News

Third Berlin Conference – Documentation now available online

10 March 2009

The documentation of the third Berlin Conference (14/15 November 2008) including film clips and text documents is now available online at the “A Soul for Europe” website. In November 2008, the third Berlin Conference of the civil society initiative “A Soul for Europe” brought together high-ranking European politicians and business people with representatives of the world of culture, among them the President of the European Parliament, Hans-Gert Pöttering, and the President of the German Bundestag, Norbert Lammert, the EU Commissioners Ján Figel' and Meglena Kuneva, the former US Ambassador, John C. Kornblum, Renault Chairman and CEO Louis Schweitzer, corporate and strategy consultant Roland Berger, Manfred Gentz (Zurich Financial Services) and Catherine Mühlemann (Andmann Media Holding).
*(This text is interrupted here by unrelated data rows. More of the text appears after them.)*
-- ==== Sys2Proof/Laws/FramesB.lean ====
section
/-!
SUPPORT. FramesB.lean: for each operation of CalOps, Window, SideData, Reception, Bank, Programme, Pcm, Binding, Scarf, Demod, Gauge, Blend, one lemma that says which parts of the state it never changes.
-/

namespace Sys2Proof.Machine

@[simp] theorem modAdc_frame (x0 : Nat) (g : AdcCal → AdcCal) (s : State) : SameBase s (modAdc x0 g s) ∧ SameStore s
    (modAdc x0 g s) ∧ SameSecure s (modAdc x0 g s) ∧ SameObjects s (modAdc x0 g s) ∧ SameMix s (modAdc x0 g s) ∧ SamePlan
    s (modAdc x0 g s) ∧ SamePort s (modAdc x0 g s) ∧ SameSizes s (modAdc x0 g s) ∧ (modAdc x0 g s).head = s.head ∧ (modAdc
    x0 g s).gens = s.gens := by
  unfold modAdc; simp

theorem runResult_frame (x0 : Nat) (kind : Nat) (res : Nat) (s : State) : SameBase s (runResult x0 kind res s) ∧
    SameStore s (runResult x0 kind res s) ∧ SameSecure s (runResult x0 kind res s) ∧ SameObjects s (runResult x0 kind res
    s) ∧ SameMix s (runResult x0 kind res s) ∧ SamePlan s (runResult x0 kind res s) ∧ SamePort s (runResult x0 kind res s)
    ∧ SameSizes s (runResult x0 kind res s) ∧ (runResult x0 kind res s).head = s.head ∧ (runResult x0 kind res s).gens =
    s.gens := by
  unfold runResult; simp

theorem calRunEnds_frame (s : State) : SameBase s (calRunEnds s) ∧ SameStore s (calRunEnds s) ∧ SameSecure s
    (calRunEnds s) ∧ SameObjects s (calRunEnds s) ∧ SameMix s (calRunEnds s) ∧ SamePlan s (calRunEnds s) ∧ SameSizes s
    (calRunEnds s) ∧ (calRunEnds s).gens = s.gens := by
  unfold calRunEnds; simp

theorem abandonRun_frame (x0 : Nat) (s : State) : SameBase s (abandonRun x0 s) ∧ SameStore s (abandonRun x0 s) ∧
    SameSecure s (abandonRun x0 s) ∧ SameObjects s (abandonRun x0 s) ∧ SameMix s (abandonRun x0 s) ∧ SamePlan s
    (abandonRun x0 s) ∧ SameSizes s (abandonRun x0 s) ∧ (abandonRun x0 s).gens = s.gens := by
  unfold abandonRun; simp [runResult_frame .., calRunEnds_frame ..]

theorem dropRun_frame (x0 : Nat) (s : State) : SameBase s (dropRun x0 s) ∧ SameStore s (dropRun x0 s) ∧ SameSecure s
    (dropRun x0 s) ∧ SameObjects s (dropRun x0 s) ∧ SameMix s (dropRun x0 s) ∧ SamePlan s (dropRun x0 s) ∧ SameSizes s
    (dropRun x0 s) ∧ (dropRun x0 s).gens = s.gens := by
  unfold dropRun; simp [runResult_frame .., calRunEnds_frame ..]

theorem beginInterruption_frame (x0 : Nat) (s : State) : SameBase s (beginInterruption x0 s) ∧ SameStore s
    (beginInterruption x0 s) ∧ SameSizes s (beginInterruption x0 s) ∧ (beginInterruption x0 s).sec = s.sec ∧
    (beginInterruption x0 s).survey = s.survey ∧ (beginInterruption x0 s).front = s.front ∧ (beginInterruption x0 s).head
    = s.head ∧ (beginInterruption x0 s).gens = s.gens ∧ (beginInterruption x0 s).plan = s.plan ∧ (beginInterruption x0
    s).time = s.time := by
  unfold beginInterruption; simp [gapChain_frame ..]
As it was the case during the previous conferences in 2004 and 2006, the participants debated the idea of giving Europe’s social, economic and political development a cultural core. If this objective is to be achieved, people in Europe must not remain passive observers but increasingly become active players in the European project. In addition to the role played by culture itself, many sectors of politics and society need to devise a cultural component of their own. In advocating this approach, the initiative “A Soul for Europe” and the Berlin Conference are responding inter alia to the “European Agenda for Culture” adopted by the EU institutions in 2007. This has ushered in a paradigm shift by moving culture to the heart of all areas of politics. The conference addressed the requirements and practical consequences of such a strategy by taking the European economy in its globalised context as an example. The initiative “A Soul for Europe” and the Berlin Conference attach paramount importance to a process of rejuvenation. From 2009 onwards “A Soul for Europe” will be run by an international network of about forty young decision-makers from a variety of professions. One of their tasks will be to further address the implications of the conference.